175 Investigation of Arctic Mixed-Phase Clouds during ACLOUD By Airborne Active and Passive Microwave Remote Sensing (MiRAC) and Forward Simulations

Wednesday, 11 July 2018
Regency A/B/C (Hyatt Regency Vancouver)
Mario Mech, University of Cologne, Cologne, Germany; and S. Crewell, A. Ehrlich, M. Wendisch, R. Neuber, and M. Maahn

In May/June 2017 the aircraft field campaign ACLOUD (Arctic CLoud Observations Using airborne measurements during polar Day) has successfully been completed. Two identical but complimentary equipped research aircraft, Polar 5 & 6 by the Alfred Wegener Institute for Polar and Marine Research, Germany, were operated from Longyearbyen at Spitzbergen to investigate Arctic boundary layer mixed-phase clouds by in situ and remote sensing measurements. Flight pattern were coordinated with satellite overpasses and ground-based measurements at the research station in Ny-Ålesund and the research vessel Polarstern which performed comprehensive measurements with an ice floe camp at 80(?) deg north.
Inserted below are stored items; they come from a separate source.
-- ==== Sys2Proof/WellFormed.lean ====
section
/-!
DEFINITION. Which instructions are well-formed: their fields are values the encoding admits in the context they
stand in (R91 to R98), and the table of NEW satisfies WF (R42).
-/

namespace Sys2Proof

/-- The instruction is one the encoding admits in the context. -/
def Instr.wf (c : Context) : Instr → Bool
  | .mode b => b == 0
  | .dict _ => true
  | .lit _ => true
  | .endMark lc extra => endFieldsOk c.table lc extra
  | .pairL0 extra dc low => pairFieldsOk c.table c.dictBits 0 extra dc low
  | .pairL1 extra dc low => pairFieldsOk c.table c.dictBits 1 extra dc low
  | .pairL2 extra dc low => pairFieldsOk c.table c.dictBits 2 extra dc low
  | .pairL3 extra dc low => pairFieldsOk c.table c.dictBits 3 extra dc low
  | .pairL4 extra dc low => pairFieldsOk c.table c.dictBits 4 extra dc low
  | .pairL5 extra dc low => pairFieldsOk c.table c.dictBits 5 extra dc low
  | .pairL6 extra dc low => pairFieldsOk c.table c.dictBits 6 extra dc low
  | .pairL7 extra dc low => pairFieldsOk c.table c.dictBits 7 extra dc low
  | .pairL8 extra dc low => pairFieldsOk c.table c.dictBits 8 extra dc low
  | .pairL9 extra dc low => pairFieldsOk c.table c.dictBits 9 extra dc low
  | .pairL10 extra dc low => pairFieldsOk c.table c.dictBits 10 extra dc low
  | .pairL11 extra dc low => pairFieldsOk c.table c.dictBits 11 extra dc low
  | .pairL12 extra dc low => pairFieldsOk c.table c.dictBits 12 extra dc low
  | .pairL13 extra dc low => pairFieldsOk c.table c.dictBits 13 extra dc low
  | .pairL14 extra dc low => pairFieldsOk c.table c.dictBits 14 extra dc low
  | .pairL15 extra dc low => pairFieldsOk c.table c.dictBits 15 extra dc low
  | .distD0 low => distanceFieldsOk c.table (trailingWidth c.lenVal c.dictBits) 0 low
  | .distD1 low => distanceFieldsOk c.table (trailingWidth c.lenVal c.dictBits) 1 low
  | .distD2 low => distanceFieldsOk c.table (trailingWidth c.lenVal c.dictBits) 2 low
  | .distD3 low => distanceFieldsOk c.table (trailingWidth c.lenVal c.dictBits) 3 low
  | .distD4 low => distanceFieldsOk c.table (trailingWidth c.lenVal c.dictBits) 4 low
  | .distD5 low => distanceFieldsOk c.table (trailingWidth c.lenVal c.dictBits) 5 low
  | .distD6 low => distanceFieldsOk c.table (trailingWidth c.lenVal c.dictBits) 6 low
  | .distD7 low => distanceFieldsOk c.table (trailingWidth c.lenVal c.dictBits) 7 low
  | .distD8 low => distanceFieldsOk c.table (trailingWidth c.lenVal c.dictBits) 8 low
  | .distD9 low => distanceFieldsOk c.table (trailingWidth c.lenVal c.dictBits) 9 low
  | .distD10 low => distanceFieldsOk c.table (trailingWidth c.lenVal c.dictBits) 10 low
  | .distD11 low => distanceFieldsOk c.table (trailingWidth c.lenVal c.dictBits) 11 low
  | .distD12 low => distanceFieldsOk c.table (trailingWidth c.lenVal c.dictBits) 12 low
  | .distD13 low => distanceFieldsOk c.table (trailingWidth c.lenVal c.dictBits) 13 low
  | .distD14 low => distanceFieldsOk c.table (trailingWidth c.lenVal c.dictBits) 14 low
  | .distD15 low => distanceFieldsOk c.table (trailingWidth c.lenVal c.dictBits) 15 low
  | .distD16 low => distanceFieldsOk c.table (trailingWidth c.lenVal c.dictBits) 16 low
  | .distD17 low => distanceFieldsOk c.table (trailingWidth c.lenVal c.dictBits) 17 low
  | .distD18 low => distanceFieldsOk c.table (trailingWidth c.lenVal c.dictBits) 18 low
  | .distD19 low => distanceFieldsOk c.table (trailingWidth c.lenVal c.dictBits) 19 low
  | .distD20 low => distanceFieldsOk c.table (trailingWidth c.lenVal c.dictBits) 20 low
  | .distD21 low => distanceFieldsOk c.table (trailingWidth c.lenVal c.dictBits) 21 low
  | .distD22 low => distanceFieldsOk c.table (trailingWidth c.lenVal c.dictBits) 22 low
  | .distD23 low => distanceFieldsOk c.table (trailingWidth c.lenVal c.dictBits) 23 low
  | .distD24 low => distanceFieldsOk c.table (trailingWidth c.lenVal c.dictBits) 24 low
  | .distD25 low => distanceFieldsOk c.table (trailingWidth c.lenVal c.dictBits) 25 low
  | .distD26 low => distanceFieldsOk c.table (trailingWidth c.lenVal c.dictBits) 26 low
  | .distD27 low => distanceFieldsOk c.table (trailingWidth c.lenVal c.dictBits) 27 low
  | .distD28 low => distanceFieldsOk c.table (trailingWidth c.lenVal c.dictBits) 28 low
  | .distD29 low => distanceFieldsOk c.table (trailingWidth c.lenVal c.dictBits) 29 low
  | .distD30 low => distanceFieldsOk c.table (trailingWidth c.lenVal c.dictBits) 30 low
  | .distD31 low => distanceFieldsOk c.table (trailingWidth c.lenVal c.dictBits) 31 low
  | .distD32 low => distanceFieldsOk c.table (trailingWidth c.lenVal c.dictBits) 32 low
  | .distD33 low => distanceFieldsOk c.table (trailingWidth c.lenVal c.dictBits) 33 low
  | .distD34 low => distanceFieldsOk c.table (trailingWidth c.lenVal c.dictBits) 34 low
  | .distD35 low => distanceFieldsOk c.table (trailingWidth c.lenVal c.dictBits) 35 low
  | .distD36 low => distanceFieldsOk c.table (trailingWidth c.lenVal c.dictBits) 36 low
  | .distD37 low => distanceFieldsOk c.table (trailingWidth c.lenVal c.dictBits) 37 low
  | .distD38 low => distanceFieldsOk c.table (trailingWidth c.lenVal c.dictBits) 38 low
  | .distD39 low => distanceFieldsOk c.table (trailingWidth c.lenVal c.dictBits) 39 low
  | .distD40 low => distanceFieldsOk c.table (trailingWidth c.lenVal c.dictBits) 40 low
  | .distD41 low => distanceFieldsOk c.table (trailingWidth c.lenVal c.dictBits) 41 low
  | .distD42 low => distanceFieldsOk c.table (trailingWidth c.lenVal c.dictBits) 42 low
  | .distD43 low => distanceFieldsOk c.table (trailingWidth c.lenVal c.dictBits) 43 low
  | .distD44 low => distanceFieldsOk c.table (trailingWidth c.lenVal c.dictBits) 44 low
  | .distD45 low => distanceFieldsOk c.table (trailingWidth c.lenVal c.dictBits) 45 low
  | .distD46 low => distanceFieldsOk c.table (trailingWidth c.lenVal c.dictBits) 46 low
  | .distD47 low => distanceFieldsOk c.table (trailingWidth c.lenVal c.dictBits) 47 low
  | .distD48 low => distanceFieldsOk c.table (trailingWidth c.lenVal c.dictBits) 48 low
  | .distD49 low => distanceFieldsOk c.table (trailingWidth c.lenVal c.dictBits) 49 low
  | .distD50 low => distanceFieldsOk c.table (trailingWidth c.lenVal c.dictBits) 50 low
  | .distD51 low => distanceFieldsOk c.table (trailingWidth c.lenVal c.dictBits) 51 low
  | .distD52 low => distanceFieldsOk c.table (trailingWidth c.lenVal c.dictBits) 52 low
  | .distD53 low => distanceFieldsOk c.table (trailingWidth c.lenVal c.dictBits) 53 low
  | .distD54 low => distanceFieldsOk c.table (trailingWidth c.lenVal c.dictBits) 54 low
  | .distD55 low => distanceFieldsOk c.table (trailingWidth c.lenVal c.dictBits) 55 low
  | .distD56 low => distanceFieldsOk c.table (trailingWidth c.lenVal c.dictBits) 56 low
  | .distD57 low => distanceFieldsOk c.table (trailingWidth c.lenVal c.dictBits) 57 low
  | .distD58 low => distanceFieldsOk c.table (trailingWidth c.lenVal c.dictBits) 58 low
  | .distD59 low => distanceFieldsOk c.table (trailingWidth c.lenVal c.dictBits) 59 low
  | .distD60 low => distanceFieldsOk c.table (trailingWidth c.lenVal c.dictBits) 60 low
  | .distD61 low => distanceFieldsOk c.table (trailingWidth c.lenVal c.dictBits) 61 low
  | .distD62 low => distanceFieldsOk c.table (trailingWidth c.lenVal c.dictBits) 62 low
  | .distD63 low => distanceFieldsOk c.table (trailingWidth c.lenVal c.dictBits) 63 low
  | .isEnded => true
  | .processChunk _ => true
  | .reset => true
  | .new table => table.wf

end Sys2Proof
end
A key component of the remote sensing instrumentation on Polar 5 is the novel Microwave Radar/radiometer for Arctic Clouds (MiRAC). It consists of a 94 GHz frequency modulated continuous wave (FMCW) radar and passive radiometer with frequencies in the sub-millimeter range between 183 and 340 GHz similar to future satellite missions aiming at ice clouds and moisture profiling. Together with the other remote sensing measurements, i.e. lidar, spectral solar, and in situ measurements, the radar reflectivity and other radar moments can be used to derive properties of arctic mixed-phase clouds. A key tool in this process are radiative transfer forward simulations with the passive and active mircowave transfer model (PAMTRA).

Within this presentation we will introduce the concept of MiRAC, including the process of correcting for aircraft motion, and first results of the measurements taken during ACLOUD including validation with ground-based radar. Furthermore, we will introduce PAMTRA and present its capabilities as a tool for cloud and precipitation studies involving measurements with active and passive microwave instruments. This involves forward simulating the measurements based on atmospheric models, sensitivity studies investigating various scattering assumptions, and comparison between models, satellites and airborne measurements. Finally, first results of retrieval approaches for arctic-mixed phase clouds are presented.